### Task description
Report every line of the records below that contains the word "blockEntry".
(Given entries Opens)
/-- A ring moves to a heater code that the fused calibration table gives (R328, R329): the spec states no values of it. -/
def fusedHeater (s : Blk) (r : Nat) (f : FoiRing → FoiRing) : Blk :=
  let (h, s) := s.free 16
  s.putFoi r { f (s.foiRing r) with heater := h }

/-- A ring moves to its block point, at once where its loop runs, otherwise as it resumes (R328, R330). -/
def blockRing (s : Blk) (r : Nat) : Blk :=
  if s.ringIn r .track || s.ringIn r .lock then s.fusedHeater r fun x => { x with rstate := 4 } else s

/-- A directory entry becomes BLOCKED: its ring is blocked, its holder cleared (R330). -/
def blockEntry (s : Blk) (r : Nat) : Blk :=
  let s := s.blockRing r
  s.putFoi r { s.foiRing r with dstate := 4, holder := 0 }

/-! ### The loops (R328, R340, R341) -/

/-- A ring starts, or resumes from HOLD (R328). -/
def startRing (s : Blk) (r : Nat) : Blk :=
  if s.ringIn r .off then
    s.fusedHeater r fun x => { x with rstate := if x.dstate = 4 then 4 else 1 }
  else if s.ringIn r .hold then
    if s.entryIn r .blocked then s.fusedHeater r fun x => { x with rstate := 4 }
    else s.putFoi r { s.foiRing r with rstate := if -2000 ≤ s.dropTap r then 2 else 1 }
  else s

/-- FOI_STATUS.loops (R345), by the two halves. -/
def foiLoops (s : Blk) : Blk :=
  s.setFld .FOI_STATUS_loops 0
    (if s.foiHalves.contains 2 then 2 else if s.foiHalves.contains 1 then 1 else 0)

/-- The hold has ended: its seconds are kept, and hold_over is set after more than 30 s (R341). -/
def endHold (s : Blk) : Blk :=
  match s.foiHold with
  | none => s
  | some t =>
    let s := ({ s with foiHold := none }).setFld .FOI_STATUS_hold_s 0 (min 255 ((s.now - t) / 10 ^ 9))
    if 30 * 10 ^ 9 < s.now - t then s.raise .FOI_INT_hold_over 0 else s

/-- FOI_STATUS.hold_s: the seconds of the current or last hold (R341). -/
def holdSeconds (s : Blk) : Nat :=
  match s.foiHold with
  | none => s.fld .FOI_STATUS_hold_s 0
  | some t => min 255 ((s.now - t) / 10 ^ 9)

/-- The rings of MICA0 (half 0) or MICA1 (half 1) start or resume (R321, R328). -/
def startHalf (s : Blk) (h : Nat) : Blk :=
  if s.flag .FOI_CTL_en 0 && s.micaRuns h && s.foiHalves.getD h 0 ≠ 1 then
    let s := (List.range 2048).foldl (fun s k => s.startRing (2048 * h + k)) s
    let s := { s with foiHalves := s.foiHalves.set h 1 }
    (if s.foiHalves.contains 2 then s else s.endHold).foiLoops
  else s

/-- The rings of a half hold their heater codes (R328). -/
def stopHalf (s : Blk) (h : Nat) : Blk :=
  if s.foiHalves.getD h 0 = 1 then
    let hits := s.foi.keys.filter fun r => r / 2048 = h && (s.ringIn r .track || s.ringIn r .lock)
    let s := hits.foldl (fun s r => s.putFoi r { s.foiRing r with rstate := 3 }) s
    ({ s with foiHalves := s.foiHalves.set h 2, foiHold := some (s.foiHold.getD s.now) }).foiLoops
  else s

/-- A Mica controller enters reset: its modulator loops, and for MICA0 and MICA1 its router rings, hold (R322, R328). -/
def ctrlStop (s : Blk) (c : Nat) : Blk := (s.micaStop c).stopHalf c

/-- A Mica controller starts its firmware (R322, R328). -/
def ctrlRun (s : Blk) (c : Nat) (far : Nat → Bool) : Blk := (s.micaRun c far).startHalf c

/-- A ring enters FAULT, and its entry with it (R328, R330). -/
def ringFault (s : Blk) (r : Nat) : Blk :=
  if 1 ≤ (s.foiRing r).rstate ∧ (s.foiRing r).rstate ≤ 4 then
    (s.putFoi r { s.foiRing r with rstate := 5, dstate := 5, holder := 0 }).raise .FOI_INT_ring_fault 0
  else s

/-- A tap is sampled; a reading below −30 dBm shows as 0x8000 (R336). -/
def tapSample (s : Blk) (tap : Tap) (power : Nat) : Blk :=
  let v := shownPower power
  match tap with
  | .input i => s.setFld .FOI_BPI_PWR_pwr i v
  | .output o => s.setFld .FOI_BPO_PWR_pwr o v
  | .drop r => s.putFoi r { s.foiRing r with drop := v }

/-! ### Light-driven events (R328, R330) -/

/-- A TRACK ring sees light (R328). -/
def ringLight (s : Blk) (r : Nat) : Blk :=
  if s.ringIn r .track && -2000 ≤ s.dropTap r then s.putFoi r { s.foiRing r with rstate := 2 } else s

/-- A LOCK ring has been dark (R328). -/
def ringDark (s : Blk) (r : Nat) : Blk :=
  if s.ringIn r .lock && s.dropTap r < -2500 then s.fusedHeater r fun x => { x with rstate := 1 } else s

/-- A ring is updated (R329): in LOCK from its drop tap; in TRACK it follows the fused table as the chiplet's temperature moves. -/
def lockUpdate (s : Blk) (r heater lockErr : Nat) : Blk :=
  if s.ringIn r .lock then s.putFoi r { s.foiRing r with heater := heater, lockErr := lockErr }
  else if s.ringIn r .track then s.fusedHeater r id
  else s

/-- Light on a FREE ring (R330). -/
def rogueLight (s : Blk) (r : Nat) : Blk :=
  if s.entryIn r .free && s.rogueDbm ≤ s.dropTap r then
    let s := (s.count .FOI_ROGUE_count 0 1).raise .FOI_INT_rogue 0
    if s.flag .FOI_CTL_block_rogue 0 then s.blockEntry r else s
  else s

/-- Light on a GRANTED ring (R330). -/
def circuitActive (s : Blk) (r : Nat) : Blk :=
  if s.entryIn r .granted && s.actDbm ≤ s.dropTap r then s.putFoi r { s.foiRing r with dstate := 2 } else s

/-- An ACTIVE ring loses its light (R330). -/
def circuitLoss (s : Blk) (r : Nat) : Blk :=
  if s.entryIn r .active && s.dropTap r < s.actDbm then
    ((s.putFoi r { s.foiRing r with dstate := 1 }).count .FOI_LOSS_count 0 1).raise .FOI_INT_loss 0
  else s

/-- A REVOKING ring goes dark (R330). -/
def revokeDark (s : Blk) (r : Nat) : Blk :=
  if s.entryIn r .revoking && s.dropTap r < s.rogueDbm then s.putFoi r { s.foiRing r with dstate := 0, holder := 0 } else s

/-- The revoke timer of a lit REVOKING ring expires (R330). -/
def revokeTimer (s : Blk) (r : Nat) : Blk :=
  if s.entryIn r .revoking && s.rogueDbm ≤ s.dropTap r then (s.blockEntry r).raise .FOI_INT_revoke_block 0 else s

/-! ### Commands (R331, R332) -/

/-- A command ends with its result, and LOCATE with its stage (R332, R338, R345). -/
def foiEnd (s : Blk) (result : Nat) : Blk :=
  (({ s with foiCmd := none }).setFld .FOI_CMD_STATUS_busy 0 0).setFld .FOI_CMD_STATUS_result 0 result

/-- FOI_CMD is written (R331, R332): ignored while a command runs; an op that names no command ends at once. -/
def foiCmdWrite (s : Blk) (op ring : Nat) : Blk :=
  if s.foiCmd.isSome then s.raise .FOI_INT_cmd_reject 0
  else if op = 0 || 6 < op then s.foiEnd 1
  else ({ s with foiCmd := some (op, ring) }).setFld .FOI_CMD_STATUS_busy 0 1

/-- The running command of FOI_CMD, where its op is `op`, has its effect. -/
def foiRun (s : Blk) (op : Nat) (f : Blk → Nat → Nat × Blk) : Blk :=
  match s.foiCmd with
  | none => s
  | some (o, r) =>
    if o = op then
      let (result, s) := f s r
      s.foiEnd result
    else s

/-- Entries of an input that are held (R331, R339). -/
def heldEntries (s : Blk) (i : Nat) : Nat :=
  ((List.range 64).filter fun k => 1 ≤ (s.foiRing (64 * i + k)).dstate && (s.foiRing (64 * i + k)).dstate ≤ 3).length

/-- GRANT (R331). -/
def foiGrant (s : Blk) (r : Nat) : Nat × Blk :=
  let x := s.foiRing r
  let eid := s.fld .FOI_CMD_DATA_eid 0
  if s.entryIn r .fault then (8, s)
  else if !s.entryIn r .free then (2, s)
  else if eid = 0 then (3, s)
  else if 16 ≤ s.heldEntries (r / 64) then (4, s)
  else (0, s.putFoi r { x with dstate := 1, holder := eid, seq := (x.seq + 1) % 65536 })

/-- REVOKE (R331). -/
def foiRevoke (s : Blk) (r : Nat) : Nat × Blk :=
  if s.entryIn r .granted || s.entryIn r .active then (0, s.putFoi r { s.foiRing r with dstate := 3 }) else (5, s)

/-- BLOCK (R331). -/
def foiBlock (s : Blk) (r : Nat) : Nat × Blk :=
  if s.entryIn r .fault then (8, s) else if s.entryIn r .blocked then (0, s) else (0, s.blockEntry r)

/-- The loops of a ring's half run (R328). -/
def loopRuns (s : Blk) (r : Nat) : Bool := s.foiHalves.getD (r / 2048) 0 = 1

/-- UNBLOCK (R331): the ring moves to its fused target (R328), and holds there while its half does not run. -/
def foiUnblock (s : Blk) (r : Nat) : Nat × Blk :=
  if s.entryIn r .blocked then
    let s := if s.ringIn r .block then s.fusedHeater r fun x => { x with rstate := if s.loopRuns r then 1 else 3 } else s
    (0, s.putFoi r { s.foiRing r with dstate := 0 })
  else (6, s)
(Given entries Closes)
### Solution for this task
def blockEntry (s : Blk) (r : Nat) : Blk :=
    if s.flag .FOI_CTL_block_rogue 0 then s.blockEntry r else s
  if s.entryIn r .revoking && s.rogueDbm ≤ s.dropTap r then (s.blockEntry r).raise .FOI_INT_revoke_block 0 else s
  if s.entryIn r .fault then (8, s) else if s.entryIn r .blocked then (0, s) else (0, s.blockEntry r)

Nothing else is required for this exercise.